Both roosters and hens contribute to egg color. The basics are white or blue shell. Then How much brown goes over the base color. Your SLW will contribute some brown. His base color would be white. It looks like chicks from his coop will lay brown eggs. The EE would most likely have a blue base. He may have a little brown making a green appearance. Most of the eggs from his chicks will be greenish. The darker the brown of the hatch egg the darker green the chick will lay.
 
Both roosters and hens contribute to egg color. The basics are white or blue shell. Then How much brown goes over the base color. Your SLW will contribute some brown. His base color would be white. It looks like chicks from his coop will lay brown eggs. The EE would most likely have a blue base. He may have a little brown making a green appearance. Most of the eggs from his chicks will be greenish. The darker the brown of the hatch egg the darker green the chick will lay.

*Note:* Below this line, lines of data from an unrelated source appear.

/-- R129, R143, R149, R152, R159, R331, R341, R342, R367, R368, R370, R406: Every management command from another source
than the bound one changes nothing; one that comes while the keeper is lost waits for its return; a malformed header
gets status 1, a signature that does not verify status 12. Accepted: IDENT and ATTEST reply with the records the spec
lays out (a selector byte of IDENT or FWACT above 1 gets status 1); ERRLOG returns the log and clears it; BIND sets
source, class and reduction class, or gets status 1 without a source or a class, and 13 for another class of a busy
queue; PADDOCK takes effect where a master is there and no gang stands on a leaving shed (these conditions are
assumption 69, DEDUCED), and is refused with 13 where it meets another or the pool is too small; VFCFG sets a state
within the limits, is malformed (1) with a reserved bit or undefined value in a peer entry, and refused with 13 outside
the limits (assumption 34, DEDUCED); VFRESET fails every gang and completes every command with status 4, a LAUNCH once
its gang's writes are performed (assumption 62, DEDUCED), and waits where there is no master; SHED_SCRUB clears the
scratchpad; MIGRATE runs its phases in order at the source and at the destination, which applies the writes that came
and reports a missing import block with 15 (the order of its phases, these writes and this status are assumption 95,
DEDUCED); TABLES loads tables that pass and budgets; FWSTAGE and FWACT stage and activate, and the keeper's processor
starts on the new code from address 0 (the model's choice, assumption 118), but a containment that is being handled ends
first, and what fails queues or switches gangs waits for a master; LAYUP pauses parsing, waits for an open containment,
switches gangs out, then completes with the bytes written, and its restore brings general memory back. -/
def Obligations.KeeperCarriesOutManagementCommands : Prop :=
  (∀ (m : Mgmt) (s : State) (full force : Byte) (release : Bool) (nonce : List Byte) (b : BindBody) (r : Option Rect) (c : VfCfg)
      (phase : Nat) (tb : TablesBody) (f : FwImage) (l : LayupBody),
    ∀ e ∈ ([(.ident m full, .ident m full), (.attest m nonce, .attest m nonce), (.bind m b, .bind m b), (.paddock m r, .paddock m r),
        (.vfcfg m c, .vfcfg m c), (.vfreset m release, .vfreset m release), (.migrate m phase, .migrate m phase), (.tables m tb, .tables m tb),
        (.fwstage m f, .fwstage m f), (.fwact m force, .fwact m force), (.errlog m, .errlog m), (.layup m l, .layup m l),
        (.layupRestore m l, .layupRestore m l)] : List (Instr × Managed)),
      (m.src ≠ s.keeper.source → exec e.1 s = .next s) ∧
      (m.src = s.keeper.source → s.keeper.lost = true →
        exec e.1 s = .next { s with keeper := { s.keeper with waiting := s.keeper.waiting ++ [e.2] } }) ∧
      (m.src = s.keeper.source → s.keeper.lost = false → m.headerOk = false → exec e.1 s = .next (s.reply m 1 0 [])) ∧
      (m.src = s.keeper.source → s.keeper.lost = false → m.headerOk = true →
        Config.mldsaVerify 0 (Config.sha3x512 m.signed) m.sig = false → exec e.1 s = .next (s.reply m 12 0 []))) ∧
  (∀ (m : Mgmt) (s : State), m.src = s.keeper.source → s.keeper.lost = false → m.headerOk = true →
      Config.mldsaVerify 0 (Config.sha3x512 m.signed) m.sig = true →
    let vf := m.vf
    let q := s.queue m.queue
    let replied (t : State) (st : Nat) (info : Word) (body : List Byte) : Prop := ∃ r, t.keeper.replies.head? = some r ∧
      r.record.seq = m.seq ∧ r.record.tag = m.tag ∧ r.record.status = BitVec.ofNat 16 st ∧ r.record.info = info ∧ r.body = body
    let refused (i : Instr) (st : Nat) : Prop := exec i s = .next (s.reply m st 0 [])
    let waits (i : Instr) (c : Managed) : Prop := exec i s = .next { s with keeper := { s.keeper with waiting := s.keeper.waiting ++ [c] } }
    (∀ sel : Byte, (2 ≤ sel.toNat → refused (.ident m sel) 1) ∧ (sel.toNat ≤ 1 → ∃ t, exec (.ident m sel) s = .next t ∧ SameBytes s t ∧
      replied t 0 0 (s.identityRecord ++ if sel = 1 then s.manufacturingRecord else []))) ∧
    (∀ nonce, (nonce.length ≠ 32 → refused (.attest m nonce) 1) ∧ (nonce.length = 32 →
      let body := s.identityRecord ++ nonce ++ Config.sha3x512 s.keeper.active.manifest ++ leBytes 4 s.keeper.corrected ++
        leBytes 4 s.keeper.uncorrectable ++ leBytes 4 s.keeper.containments ++ leBytes 4 0
      ∃ t, exec (.attest m nonce) s = .next t ∧ SameBytes s t ∧ replied t 0 0 (body ++ Config.mldsaSign (Config.sha3x512 body)))) ∧
    (∃ t, exec (.errlog m) s = .next t ∧ SameBytes s t ∧ t.keeper.log = [] ∧ t.keeper.lostEntries = 0 ∧
      replied t 0 0 (leBytes 4 s.keeper.log.length ++ leBytes 4 s.keeper.lostEntries ++ leBytes 8 0 ++
        s.keeper.log.flatMap LogEntry.bytes)) ∧
    (∀ b : BindBody, ((b.source = none ∨ b.cls = none) → refused (.bind m b) 1) ∧
      ∀ src cls, b.source = some src → b.cls = some cls →
        (s.busyQueue m.queue = true → q.cls ≠ cls → refused (.bind m b) 13) ∧
        ((s.busyQueue m.queue = false ∨ q.cls = cls) → ∃ t, exec (.bind m b) s = .next t ∧ replied t 0 0 [] ∧
          t.queue m.queue = { q with source := some src, cls := cls, bulk := b.bulk.getD false })) ∧
    (∀ p : Rect, 0 < p.w → 0 < p.h → p.x + p.w ≤ 16 → p.y + p.h ≤ s.rowsN →
      let meets := s.vfs.any fun e => e.1 ≠ vf && e.2.rects.any (rectsMeet p)
      ((meets = true ∨ (s.vf vf).cfg = none) → refused (.paddock m (some p)) 13) ∧
      ∀ c, meets = false → (s.vf vf).cfg = some c →
        (c.spSize < spillArea p + saveArea p.w p.h → refused (.paddock m (some p)) 13) ∧
        (spillArea p + saveArea p.w p.h ≤ c.spSize → s.master.ready = true → (∀ d ∈ shedsOut (s.vf vf).paddock (some p), s.gangOfShed d = none) →
          (∀ d ∈ shedsOut (some p) (s.vf vf).paddock, (s.shed d).scrub = false) → ∃ t, exec (.paddock m (some p)) s = .next t ∧ replied t 0 0 [] ∧ (t.vf vf).paddock = some p ∧
            ∀ d ∈ shedsOut (s.vf vf).paddock (some p), (t.shed d).scrub = true)) ∧
    ((s.vf vf).cfg = none → refused (.paddock m none) 13) ∧
    ((s.vf vf).cfg.isSome = true → s.master.ready = true → (∀ d ∈ shedsOut (s.vf vf).paddock none, s.gangOfShed d = none) →
      ∃ t, exec (.paddock m none) s = .next t ∧ replied t 0 0 [] ∧ (t.vf vf).paddock = none) ∧
    (∀ c : VfCfg, let entries := c.peers.all (fun p => p.2.entryOk)
      (entries = false → refused (.vfcfg m c) 1) ∧ (∀ p ∈ c.peers, (2 < p.2.kind ∨ p.2.rsv ≠ 0) → refused (.vfcfg m c) 1) ∧
      (entries = true → s.cfgOk vf c = false → refused (.vfcfg m c) 13) ∧ (entries = true → s.cfgOk vf c = true → ∃ t, exec (.vfcfg m c) s = .next t ∧
      replied t 0 0 [] ∧ (t.vf vf).cfg = some c)) ∧
    (s.master.ready = false → ∀ release, waits (.vfreset m release) (.vfreset m release)) ∧
    (s.master.ready = true → ∀ release, ∃ t, exec (.vfreset m release) s = .next t ∧
      (∀ g, (s.gangs.get? g).isSome = true → vfOf (s.gang g).vfq = vf → (t.gang g).state = .complete ∨ (t.gang g).state = .failed) ∧
      ∀ n, vfOf n = vf → (∀ c ∈ (t.queue n).cmds, c.kind.ownRecord = false) ∧
        ∀ c ∈ (s.queue n).cmds,
          let ended : Prop := ∃ r ∈ (t.queue n).sent, r.seq = c.seq ∧ r.status = 4
          (c.kind.ownRecord = true → ended) ∧
          ∀ g, c.kind = .launch g → (s.gangs.get? g).isSome = true → (s.gang g).vfq = n → (s.gang g).seq = c.seq →
            (s.gang g).state ≠ .complete → (s.gang g).state ≠ .failed → (t.gang g).owed = some 4 ∨ ended) ∧
    (∀ phase, let now := Table.getD s.keeper.migrating vf 0
      let onSheds := s.gangs.any fun e => vfOf e.2.vfq = vf && (e.2.state = .resident || e.2.state = .switching ||
        e.2.state = .launching || e.2.state = .restoring)
      let early := (s.keeper.outgoing.get? vf).any fun o => decide (s.now < o.cutOver + 100000000)
      ((phase = 0 ∨ 4 < phase) → refused (.migrate m phase) 1) ∧
      (1 ≤ phase → phase ≤ 4 → s.keeper.incoming.get? vf = none →
        (phase ≠ now + 1 ∨ (3 ≤ phase ∧ onSheds = true) ∨ (phase = 4 ∧ (s.stillNamed vf = true ∨ early = true))) →
        refused (.migrate m phase) 13) ∧
      (1 ≤ phase → phase ≤ 4 → s.keeper.incoming.get? vf = none → phase = now + 1 → (3 ≤ phase → onSheds = false) →
        (phase = 4 → s.stillNamed vf = false ∧ early = false) → (phase = 2 → s.master.ready = false → waits (.migrate m phase) (.migrate m phase)) ∧
        ((phase = 2 → s.master.ready = true) →
        ∃ t, exec (.migrate m phase) s = .next t ∧ replied t 0 0 [] ∧ (phase < 4 → Table.getD t.keeper.migrating vf 0 = phase) ∧
          (phase = 1 → ∃ o, t.keeper.outgoing.get? vf = some o ∧ o.copied = (s.mergePages vf).pages vf) ∧
          (phase = 3 → ∃ o, t.keeper.outgoing.get? vf = some o ∧ o.copied = (s.deliverAll.mergePages vf).pages vf) ∧
          (phase = 2 → ∀ g x, s.gangs.get? g = some x → vfOf x.vfq = vf → x.state = .resident → (t.gang g).switchAt.isSome = true) ∧
          (phase = 4 → t.vfs.get? vf = none ∧ (∀ e ∈ t.gangs, vfOf e.2.vfq ≠ vf) ∧
            ∀ n, vfOf n = vf → (t.queue n).source = none ∧ (t.queue n).cmds = []))) ∧
      ∀ i, 1 ≤ phase → phase ≤ 4 → s.keeper.incoming.get? vf = some i →
        let inOrder : Prop := (s.vf vf).cfg.isSome = true ∧ (phase = now + 1 ∨ (phase = 3 ∧ now = 3))
        (¬inOrder → refused (.migrate m phase) 13) ∧
        (inOrder → phase = 3 → s.lacksImport vf = true → refused (.migrate m phase) 15) ∧
        (inOrder → (phase = 3 → s.lacksImport vf = false) → ∃ t, exec (.migrate m phase) s = .next t ∧ replied t 0 0 [] ∧
          (phase < 4 → Table.getD t.keeper.migrating vf 0 = phase) ∧
          (phase = 3 → (t.keeper.incoming.get? vf).map (·.applied) = some i.writes.length) ∧
          (phase = 4 → t.keeper.incoming.get? vf = none))) ∧
    (∀ tb : TablesBody, (s.tablesOk (s.power.with tb) tb = false → refused (.tables m tb) 13) ∧
      (s.tablesOk (s.power.with tb) tb = true → ∃ t, exec (.tables m tb) s = .next t ∧ replied t 0 0 [] ∧
        t.power.rows = tb.rows.getD s.power.rows ∧ t.power.qtrs = tb.qtrs.getD s.power.qtrs ∧ t.power.evaluate = true ∧
        ((tb.budgets.map (·.vfq)).Nodup → ∀ x ∈ tb.budgets, (t.queue x.vfq).budget = x.b ∧ (t.queue x.vfq).period = x.p))) ∧
    (∀ f, ∃ t, exec (.fwstage m f) s = .next t ∧ replied t 0 0 [] ∧ t.keeper.staged = some f ∧ t.keeper.active = s.keeper.active) ∧
    (∀ force : Byte, 2 ≤ force.toNat → refused (.fwact m force) 1) ∧
    (∀ force : Byte, force.toNat ≤ 1 → (s.keeper.staged = none → refused (.fwact m force) 13) ∧ ∀ f, s.keeper.staged = some f →
      let signed := Config.mldsaVerify 1 (Config.sha3x512 (f.manifest ++ f.code ++ f.rest)) f.sig
      ((signed = false ∨ f.epoch < s.keeper.minEpoch) → refused (.fwact m force) 13) ∧
      (signed = true → s.keeper.minEpoch ≤ f.epoch →
        (∀ n rest, s.unreadable f = n :: rest → force = 0 → exec (.fwact m force) s = .next (s.reply m 14 (BitVec.ofNat 64 n) [])) ∧
        ((s.unreadable f = [] ∨ force = 1) → (s.containing = true ∨ (s.unreadable f ≠ [] ∧ s.master.ready = false)) →
          waits (.fwact m force) (.fwact m force)) ∧
        ((s.unreadable f = [] ∨ force = 1) → s.containing = false → (s.unreadable f = [] ∨ s.master.ready = true) → ∃ t, exec (.fwact m force) s = .next t ∧ replied t 0 0 [] ∧ t.keeper.active = f ∧
          t.keeper.staged = none ∧ t.keeper.cpu = KeeperCpu.boot f.code ∧ ∀ g x, s.gangs.get? g = some x → x.vfq ∈ s.unreadable f →
            (t.gang g).state = .complete ∨ (t.gang g).state = .failed))) ∧
    (∀ l : LayupBody, (layupOk l = false ∨ layRestore l = true → refused (.layup m l) 1) ∧
      (layupOk l = true → layRestore l = false → s.keeper.layAt = none → (s.containing = true ∨ s.master.ready = false) →
        exec (.layup m l) s = .next { s with keeper := { s.keeper with paused := true } }) ∧
      let begins : Prop := s.keeper.layAt.isSome = true ∨ s.containing = false
      (layupOk l = true → layRestore l = false → begins → s.master.ready = true → l.refusesAt = none → s.anyOnSheds = false → ∃ t, exec (.layup m l) s = .next t ∧
        t.keeper.paused = false ∧ replied t 0 (BitVec.ofNat 64 ((if layGen l then 144 * 2 ^ 30 * s.nq else 0) +
          (if layLh l then 24 * 2 ^ 30 * s.nq else 0) + 16384)) []) ∧
      (layupOk l = true → layRestore l = false → begins → s.master.ready = true → s.anyOnSheds = true → ∃ t, exec (.layup m l) s = .next t ∧ t.keeper.paused = true ∧
        ∀ g x, s.gangs.get? g = some x → x.state = .resident → (t.gang g).switchAt.isSome = true)) ∧
    ∀ l : LayupBody, (layupOk l = false ∨ layRestore l = false → refused (.layupRestore m l) 1) ∧
      (layupOk l = true → layRestore l = true →
        let clean := s.vfs.all (fun e => e.2.clean) && s.gangs.all (fun e => e.2.state = .complete || e.2.state = .failed)
        ((clean = false ∨ l.serial.toNat ≠ leAt s.keeper.identity 0 8) → refused (.layupRestore m l) 13) ∧
        (clean = true → l.serial.toNat = leAt s.keeper.identity 0 8 → Memory.wf l.cells = true →
          ∃ t, exec (.layupRestore m l) s = .next t ∧ replied t 0 0 [] ∧
            (layGen l = true → ∀ p a, s.exists_ a = true → physLayer a < 3 →
              t.byteQ p a = Memory.get l.cells (l.tbase.toNat + genOffset a))))) ∧
  ∀ (d : Nat) (s : State), ((s.shed d).scrub = false ∨ (s.shed d).gang.isSome = true → exec (.shedScrub d) s = .next s) ∧
    ((s.shed d).scrub = true → (s.shed d).gang = none → ∃ t, exec (.shedScrub d) s = .next t ∧ (t.shed d).scrub = false ∧
      (∀ q a, padLoc d 0 ≤ a → a < padLoc d Config.padBytes → t.byteQ q a = 0) ∧ (t.shed d).full = [] ∧
      t.core (3 * d) = Core.reset ∧ t.core (3 * d + 1) = Core.reset ∧ t.core (3 * d + 2) = Core.reset)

This is so interesting! Thank you for taking the time to respond. So how does color (blue, pink, green) in general end up coming from any bird?
 
Like is it possible to cross a white egg layer with a brown egg layer and end up with colored eggs? If the color is in the white, how did colored eggs come about?
I’m still not entirely sure what you mean, but from what I understand, brown x white can result in varying shades of brown, including a pinkish, tan, and off-white color. You can’t get blue or green from brown x white.
 
I’m still not entirely sure what you mean, but from what I understand, brown x white can result in varying shades of brown, including a pinkish, tan, and off-white color. You can’t get blue or green from brown x white.
Thank you. I was just trying to determine where the colors blue, pink, green came from? They had to start somewhere...so was curious where.
 
Thank you. I was just trying to determine where the colors blue, pink, green came from? They had to start somewhere...so was curious where.
As far as I’m aware, it was originally caused by a mutation, which was caused by a retrovirus(?)
That mutation won’t pop up randomly in your chickens. You’d have to breed in a bird with the blue egg shell gene- so, any bird that lays blue or green eggs.